### ACTION ITEM
Report every line in the listing that contains the string "execCrystalRestart".

'''

-- ==== Sys2Proof/Laws/Off.lean ====
section
/-! SUPPORT. The registers an operation leaves alone: outside the blocks it may write, every word stays as it was. -/

namespace Sys2Proof.Machine

open Sys2Proof

/-- The registers outside the blocks `B`. -/
def regsOff (B : List Block) (r : RegFile) : RegFile := r.filter (fun e => !B.any (fun b => inBlock b e.1))

theorem filter_tabSet {α : Type} (t : Tab α) (k : Nat) (v : α) (p : Nat → Bool) (h : p k = false) : (tabSet t k v).filter (fun e => p e.1) = t.filter (fun e => p e.1) := by
  induction t with
  | nil =>
    unfold tabSet
    simp [h]
  | cons e t ih =>
    obtain ⟨j, w⟩ := e
    unfold tabSet
    split
    · simp [h]
    · split
      · rename_i e
        subst e
        simp [h]
      · simp [List.filter_cons, ih]

theorem outside_tabSet (B : List Block) (r : RegFile) (a : Nat) (w : Word) (b : Block) (hb : b ∈ B) (ha : inBlock b a = true) : regsOff B (tabSet r a w) = regsOff B r := by
  unfold regsOff
  refine filter_tabSet r a w (fun a => !B.any (fun b => inBlock b a)) ?_
  simp only [Bool.not_eq_false', List.any_eq_true]
  exact ⟨b, hb, ha⟩

/-- A word outside the blocks reads as before. -/
theorem regWord_outside {B : List Block} {r r' : RegFile} (h : regsOff B r' = regsOff B r) (rst a : Nat) (ha : ∀ b ∈ B, inBlock b a = false) : regWord r' rst a = regWord r rst a := by
  have key : ∀ r : RegFile, regWord (regsOff B r) rst a = regWord r rst a := fun r => by
    unfold regWord regsOff
    induction r with
    | nil => rfl
    | cons e r ih =>
      obtain ⟨k, v⟩ := e
      rw [List.filter_cons]
      split
      · unfold tabGet
        split
        · rfl
        · exact ih
      · rename_i hk
        have hne : k ≠ a := fun e => by
          subst e
          refine hk ?_
          simp only [Bool.not_eq_true', List.any_eq_false, Bool.not_eq_true]
          exact ha
        rw [ih]
        conv => rhs; unfold tabGet
        rw [if_neg hne]
  rw [← key r', h, key r]

theorem fldAddr_page (f : Fld) (base i : Nat) : fldAddr f base i / 0x10000 = base / 0x10000 := by
  unfold fldAddr
  omega

theorem inBlock_fldAddr (f : Fld) (c : Chan) (i : Nat) : inBlock f.blk (fldAddr f (blockBase f.blk c) i) = true := by
  unfold inBlock
  rw [fldAddr_page]
  unfold blockBase
  have := blockNum_lt f.blk
  split
  · have e : (0x50000000 + 0x10000 * blockNum f.blk) / 0x10000 = 0x5000 + blockNum f.blk := by omega
    simp [e]
  · have e : (0x40000000 + 0x10000 * blockNum f.blk) / 0x10000 = 0x4000 + blockNum f.blk := by omega
    simp [e]

@[simp] theorem State.put_elsewhere (B : List Block) (s : State) (f : Fld) (v : Nat) (c : Chan) (i : Nat) (hb : f.blk ∈ B) : regsOff B (s.put f v c i).regs = regsOff B s.regs :=
  outside_tabSet B s.regs _ _ f.blk hb (inBlock_fldAddr f c i)

theorem State.putAt_elsewhere (B : List Block) (s : State) (f : Fld) (v base i : Nat) (b : Block) (hb : b ∈ B) (ha : inBlock b base = true) : regsOff B (s.putAt f v base i).regs = regsOff B s.regs := by
  refine outside_tabSet B s.regs _ _ b hb ?_
  unfold inBlock at *
  rwa [fldAddr_page]

@[simp] theorem State.ite_elsewhere (B : List Block) (c : Prop) [Decidable c] (a b : State) : regsOff B (if c then a else b).regs = if c then regsOff B a.regs else regsOff B b.regs := by
  split <;> rfl

@[simp] theorem State.foldl_elsewhere {α : Type} (B : List Block) (f : State → α → State) (l : List α) (s : State) (h : ∀ s x, regsOff B (f s x).regs = regsOff B s.regs) : regsOff B (l.foldl f s).regs = regsOff B s.regs :=
  State.foldl_keep (fun s => regsOff B s.regs) f h l s

@[simp] theorem State.foldl1_elsewhere {α β : Type} (B : List Block) (f : State × β → α → State × β) (l : List α) (r : State × β) (h : ∀ r x, regsOff B (f r x).1.regs = regsOff B r.1.regs) : regsOff B (l.foldl f r).1.regs = regsOff B r.1.regs :=
  State.foldl_keep1 (fun s => regsOff B s.regs) f h l r
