theorem execRingOscMeasure_elsewhere (drift : List Int) (tMain tA tB : Int) (t : Nat) (s : State) (s1 : State) (h : execRingOscMeasure drift tMain tA tB t s = .next s1) : regsOff [.sys, .fc, .llk, .hly, .cnm] s1.regs = regsOff [.sys, .fc, .llk, .hly, .cnm] s.regs := by
  unfold execRingOscMeasure at h
  cases h
  simp

theorem execSlackHourly_elsewhere (a b : Nat) (s : State) (s1 : State) (h : execSlackHourly a b s = .next s1) : regsOff [.sys, .fc, .llk, .hly, .cnm] s1.regs = regsOff [.sys, .fc, .llk, .hly, .cnm] s.regs := by
  unfold execSlackHourly at h
  cases h
  simp

theorem execSlackReadingLow_elsewhere (c : Chan) (ps : Nat) (s : State) (s1 : State) (h : execSlackReadingLow c ps s = .next s1) : regsOff [.sys, .fc, .sout, .dsf, .lks, .llk, .hly] s1.regs = regsOff [.sys, .fc, .sout, .dsf, .lks, .llk, .hly] s.regs := by
  unfold execSlackReadingLow at h
  cases h
  simp

theorem execFuseSweep_elsewhere (low high words : Nat) (changed : Bool) (t : Nat) (s : State) (s1 : State) (h : execFuseSweep low high words changed t s = .next s1) : regsOff [.sys, .fc, .llk, .hly, .otp, .cnm] s1.regs = regsOff [.sys, .fc, .llk, .hly, .otp, .cnm] s.regs := by
  unfold execFuseSweep at h
  cases h
  simp

theorem execVerifyAdjust_elsewhere (us : Nat) (s : State) (s1 : State) (h : execVerifyAdjust us s = .next s1) : regsOff [.sys, .fc, .sout, .llk, .hly, .cnm] s1.regs = regsOff [.sys, .fc, .sout, .llk, .hly, .cnm] s.regs := by
  unfold execVerifyAdjust at h
  cases h
  simp

theorem execSummaryCopy_elsewhere (t : Nat) (s : State) (s1 : State) (h : execSummaryCopy t s = .next s1) : regsOff [] s1.regs = regsOff [] s.regs := by
  unfold execSummaryCopy at h
  cases h
  simp

theorem execHmcFault_elsewhere (s : State) (s1 : State) (h : execHmcFault s = .next s1) : regsOff [.cnm] s1.regs = regsOff [.cnm] s.regs := by
  unfold execHmcFault at h
  injection h with h
  subst h
  rw [State.blockReset_elsewhere _ _ _ _ .cnm (by decide) (by decide) (by decide)]
  simp

theorem execSleepEntry_elsewhere (t : Nat) (s : State) (s1 : State) (h : execSleepEntry t s = .next s1) : regsOff [.sys, .sout, .lks, .llk, .hly, .tim, .mzw] s1.regs = regsOff [.sys, .sout, .lks, .llk, .hly, .tim, .mzw] s.regs := by
  unfold execSleepEntry at h
  cases h
  simp

theorem execWake_elsewhere (w : WakeCause) (t : Nat) (s : State) (s1 : State) (h : execWake w t s = .next s1) : regsOff [.sys, .fc, .lc, .lks, .net, .hly, .adc, .tim, .pwr] s1.regs = regsOff [.sys, .fc, .lc, .lks, .net, .hly, .adc, .tim, .pwr] s.regs := by
  unfold execWake at h
  cases h
  simp

theorem execCrystalRestart_elsewhere (s : State) (s1 : State) (h : execCrystalRestart s = .next s1) : regsOff [.pwr] s1.regs = regsOff [.pwr] s.regs := by
  unfold execCrystalRestart at h
  cases h
  simp

theorem execVsRelease_elsewhere (c : Chan) (s : State) (s1 : State) (h : execVsRelease c s = .next s1) : regsOff [.sys, .fc, .sout, .dsf, .hly, .pwr] s1.regs = regsOff [.sys, .fc, .sout, .dsf, .hly, .pwr] s.regs := by
  unfold execVsRelease at h
  cases h
  simp

theorem execVmzReset_elsewhere (t : Nat) (s : State) (s1 : State) (h : execVmzReset t s = .next s1) : regsOff [] s1.regs = regsOff [] s.regs := by
  unfold execVmzReset at h
  cases h
  simp

theorem execVmzRelease_elsewhere (t : Nat) (s : State) (s1 : State) (h : execVmzRelease t s = .next s1) : regsOff [] s1.regs = regsOff [] s.regs := by
  unfold execVmzRelease at h
  cases h
  simp

theorem execMeasuringWheelEdge_elsewhere (a b : Bool) (t : Nat) (s : State) (s1 : State) (h : execMeasuringWheelEdge a b t s = .next s1) : regsOff [] s1.regs = regsOff [] s.regs := by
  unfold execMeasuringWheelEdge at h
  cases h
  simp

theorem execEncoderEdge_elsewhere (n : Fin 4) (a b : EncObs) (s : State) (s1 : State) (h : execEncoderEdge n a b s = .next s1) : regsOff [.lc] s1.regs = regsOff [.lc] s.regs := by
  unfold execEncoderEdge at h
  cases h
  simp

theorem execRecClkEdge_elsewhere (s : State) (s1 : State) (h : execRecClkEdge s = .next s1) : regsOff [.llk] s1.regs = regsOff [.llk] s.regs := by
  unfold execRecClkEdge at h
  cases h
  (try dsimp only)
  repeat' (first | with_reducible rfl | (simp; done) | split)

theorem execJunctionOvertemperature_elsewhere (die : Fin 3) (temp : Int) (s : State) (s1 : State) (h : execJunctionOvertemperature die temp s = .next s1) : regsOff [.sys, .fc, .sout, .dsf, .lks, .llk, .hly] s1.regs = regsOff [.sys, .fc, .sout, .dsf, .lks, .llk, .hly] s.regs := by
  unfold execJunctionOvertemperature at h
  cases h
  simp

theorem execSecInternalFault_elsewhere (s : State) (s1 : State) (h : execSecInternalFault s = .next s1) : regsOff [.sys, .fc, .sout, .dsf, .lks, .llk, .hly] s1.regs = regsOff [.sys, .fc, .sout, .dsf, .lks, .llk, .hly] s.regs := by
  unfold execSecInternalFault at h
  cases h
  simp

theorem execJtagLifecycleRequest_elsewhere (ok : Bool) (s : State) (s1 : State) (h : execJtagLifecycleRequest ok s = .next s1) : regsOff [.otp, .bst] s1.regs = regsOff [.otp, .bst] s.regs := by
  unfold execJtagLifecycleRequest at h
  cases h
  simp

theorem execSwitchFrameForward_elsewhere (n : Net) (f : SwitchFrame) (t : Nat) (s : State) (s1 : State) (h : execSwitchFrameForward n f t s = .next s1) : regsOff [.net] s1.regs = regsOff [.net] s.regs := by
  unfold execSwitchFrameForward at h
  cases h
  (try dsimp only)
  repeat' (first | with_reducible rfl | (simp; done) | split)

end Sys2Proof.Machine
end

'''

### RESULT BELOW
theorem execCrystalRestart_elsewhere (s : State) (s1 : State) (h : execCrystalRestart s = .next s1) : regsOff [.pwr] s1.regs = regsOff [.pwr] s.regs := by
  unfold execCrystalRestart at h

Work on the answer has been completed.